Peace work does not end when the US troops leave Iraq or even when the civil war ends, but only when there is access to food, water, health and security for all groups of people. It comes only with environmental cleanup of depleted uranium and other toxic remnants of war and marsh restoration.

Peace work does not stop in Palestine when the Israeli troops leave or even when the barrier wall there comes down but only when the olive groves and natural systems are restored. Complete peace work requires justice and ecojustice and long-term solidarity efforts.

Following the wisdom of Native Americans, complete peace work requires a focus on cultural and spiritual values and on developing relationship.

We have seen significant structural change come from equatorial areas and lands south.

Out of Africa:

Wangari Maathai is the Kenyan woman whose movement is responsible for planting over 30 million trees, empowering many women and starting a grassroots democratic movement. In 2004 she received the Nobel Peace Prize for her work. In her book The Green Belt Movement, she describes a focus on culture and spirituality, relearning indigenous techniques, organic gardening and farming and multicropping and food security as a component of environmental restoration. She has recently started an international campaign to plant one billion trees around the planet. See www.greenbeltmovement.org

Wangari Maathai discusses a focus on culture and spirituality that was key for keeping 6,000 different women’s groups involved in their bottom-up movement:

“This component addressed the significance of cultural and spiritual values since they linked people with their roots, God and environment. This was necessary because the cultural values and systems of indigenous Kenyans were eroded, trivialized, and deliberately destroyed in the process of colonization….”

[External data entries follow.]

/-- PAIR without a free neighbour completes with 2, beside another context of its core whose PAIR waits with 3 (2
where both apply: the model's choice of log entry 74), and with a neighbour that waits for it forms the pair, the
lower core leading, the follower holding a copy of the leader's registers and program counter; otherwise it stalls
until its time is up, which gives 1. A wanted interval is closed; equal fingerprints of a closed one, where no home
and no bank holds them back, commit its pending sectors and start a new one, and differing ones discard them and
return both contexts to the agreed point. UNPAIR of an unpaired context completes with 1 and of a pair at an agreed
point ends it; otherwise it asks for the close. -/
def Obligations.CorePairs : Prop :=
  ∀ (s : State) (d : SReg) (dir : BitVec 2) (n cid v lead foll : Nat) (b : PairAsk) (p q : PairRec),
    let core := coreOf s.cur
    let side := neighbour core dir.toNat
    (s.me.mid = .none → (side = none ∨ (s.core core).pair ≠ none ∨ (side = some n ∧ (s.core n).pair ≠ none)) →
      Runs (.pair d dir) s (finish (s.setS d 2#64))) ∧
    (s.me.mid = .none → side = some n → (s.core core).pair = none → (s.core n).pair = none → (s.core core).pairWait = some b →
      (s.ctx (core * 16 + b.ctx)).st = .stalled → (s.ctx (core * 16 + b.ctx)).mid = .waiting 237 →
      cycleOf s (core / 256) < b.deadline → Runs (.pair d dir) s (finish (s.setS d 3#64))) ∧
    (s.me.mid = .none → side = some n → (s.core core).pair = none → (s.core n).pair = none → (s.core core).pairWait = none →
      ((s.core n).pairWait = none → ∃ t, Runs (.pair d dir) s t ∧ Kept s t ∧ t.me.st = .stalled ∧ t.me.mid = .waiting 237 ∧
        (t.core core).pairWait = some { ctx := ctxNo s.cur, dir := dir.toNat, deadline := cycleOf s (dieOf s.cur) + 65536,
                                        dst := d }) ∧
      ((s.core n).pairWait = some b → b.ctx < 4 → neighbour n b.dir = some core → (s.ctx (n * 16 + b.ctx)).st = .stalled →
        (s.ctx (n * 16 + b.ctx)).mid = .waiting 237 → cycleOf s (n / 256) < b.deadline →
        ∃ t, Runs (.pair d dir) s t ∧ t.mem = s.mem ∧ t.me.st = .ready ∧ (t.ctx (n * 16 + b.ctx)).st = .ready ∧
          (∃ x y, (t.core core).pair = some x ∧ (t.core n).pair = some y ∧ x.partner = n ∧ y.partner = core ∧
            x.leader = decide (core < n) ∧ y.leader = decide (n < core)) ∧
          t.me.sregs = (t.ctx (n * 16 + b.ctx)).sregs ∧ t.me.vregs = (t.ctx (n * 16 + b.ctx)).vregs ∧
          t.me.pc = nextSlot (if core < n then s.me.pc else (s.ctx (n * 16 + b.ctx)).pc) ∧
          (t.ctx (n * 16 + b.ctx)).pc = t.me.pc)) ∧
    (s.me.mid = .result v → Runs (.pair d dir) s (finish (s.setS d (BitVec.ofNat 64 v)))) ∧
    (s.me.mid = .waiting v → (s.core core).pairWait = some b → b.ctx = ctxNo s.cur → b.deadline ≤ cycleOf s (dieOf s.cur) →
      ∃ u, Runs (.pair d dir) s (finish (u.setS d 1#64)) ∧ Kept s u ∧ (u.core core).pairWait = none) ∧
    ((s.core (coreOf cid)).pairWait = some b → b.ctx = ctxNo cid → (s.ctx cid).st = .stalled →
      (s.ctx cid).mid = .waiting 237 → b.deadline ≤ cycleOf s (dieOf cid) →
      ∃ t, Runs (.pairTimeout cid) s t ∧ Goes s t cid (.result 1)) ∧
    (pairOfCtx s cid = some (lead, p, foll) →
      (p.want = true → p.closed = false → ∃ t x, Runs (.pairIntervalClose cid) s t ∧ (t.core lead).pair = some x ∧
        x.closed = true ∧ t.mem = s.mem) ∧
      ((s.core foll).pair = some q → p.closed = true → crcFinal p.crc = crcFinal q.crc → lead ≠ foll → Committable s →
        ∃ t x, Runs (.pairFingerprintExchange cid) s t ∧ (t.core lead).pair = some x ∧ x.fresh = true ∧ x.closed = false ∧
          ∀ y ∈ t.pend, y.owner ≠ .interval lead) ∧
      ((s.core foll).pair = some q → p.closed = true → crcFinal p.crc ≠ crcFinal q.crc → p.disagreements + 1 < 3 →
        p.cid lead ≠ q.cid foll → lead ≠ foll → (s.ctx (p.cid lead)).st ≠ .frozen → (s.ctx (q.cid foll)).st ≠ .frozen →
        ∃ t, Runs (.pairFingerprintExchange cid) s t ∧ t.mem = s.mem ∧ t.ctx (p.cid lead) = p.checkpoint ∧
          t.ctx (q.cid foll) = q.checkpoint ∧ ∀ y ∈ t.pend, y.owner ≠ .interval lead)) ∧
    ((s.core core).pair = none → Runs (.unpair d) s (finish (s.setS d 1#64))) ∧
    (pairOf s core = some (lead, p, foll) →
      (p.fresh = true → ∃ t, Runs (.unpair d) s t ∧ (t.core lead).pair = none ∧ (t.core foll).pair = none ∧ t.mem = s.mem) ∧
      (p.fresh = false → ∃ t, Runs (.unpair d) s t ∧ Kept s t ∧ t.me.st = .stalled ∧
        ∃ x, (t.core lead).pair = some x ∧ x.want = true))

“The restoration of positive spiritual and cultural values is important since these contribute toward restoration of individual self-confidence, empowerment and identity. This restoration is also important in the protection of indigenous biological diversity, knowledge, practices and wisdom…” (The Green Belt Movement, Wangari Maathai, 2004, Lantern Books, New York, page 48)

Central America:

In El Salvador’s Local Zone of Peace, Jose “Chencho” Alas developed bottom-up, peasant-led efforts for environmental restoration and sustainable development.

Chencho has worked on bottom-up sustainable development efforts in El Salvador for more than 30 years. In 1998, eighty-seven villages where he worked in rural El Salvador linked together and formed a Local Zone of Peace to help the communities heal from all aspects of the bitter 12-year civil war. They provided access to technical expertise for peasant farmers and communities for organic agriculture, drip irrigation, reforestation, conflict resolution trainings, youth gang mediation, an art school project, a radio station, and access to markets.

One project restored mangrove ecosystems on the vulnerable coastline. This is a very important component of tropical ecosystem for healthy fish and shellfish populations, as well as storm protection. Chencho’s efforts encouraged people to focus on cultural and spiritual values and build from those values for long term efforts of peacemaking, economic and sexual justice, environmental restoration, and sustainable development.

He also is linking communities of ecojustice peacemakers from around Mesoamerica from cooperative, peasant organizations and indigenous networks. His Foundation for Self-Sufficiency in Central America (FSSCA) links up North Americans with efforts there through a one week delegation each July and through a program allowing people to donate financially to plant a mangrove or a fruit tree. See www.fssca.net and several pages for specific projects and activities.

Peacemakers in the northern hemisphere:

These bottom-up reforestation efforts in Africa and El Salvador are very important for all of us in the Northern Hemisphere. We can learn from these important components of peace work. The reforestation efforts that have the greatest opportunity to sequester carbon and also reduce global warming are those efforts in the tropics The realities of global warming and shrinking oil supplies will lead us to broaden our definition of peace work and involve new peoples with new talents in the healing of peoples, communities and the earth.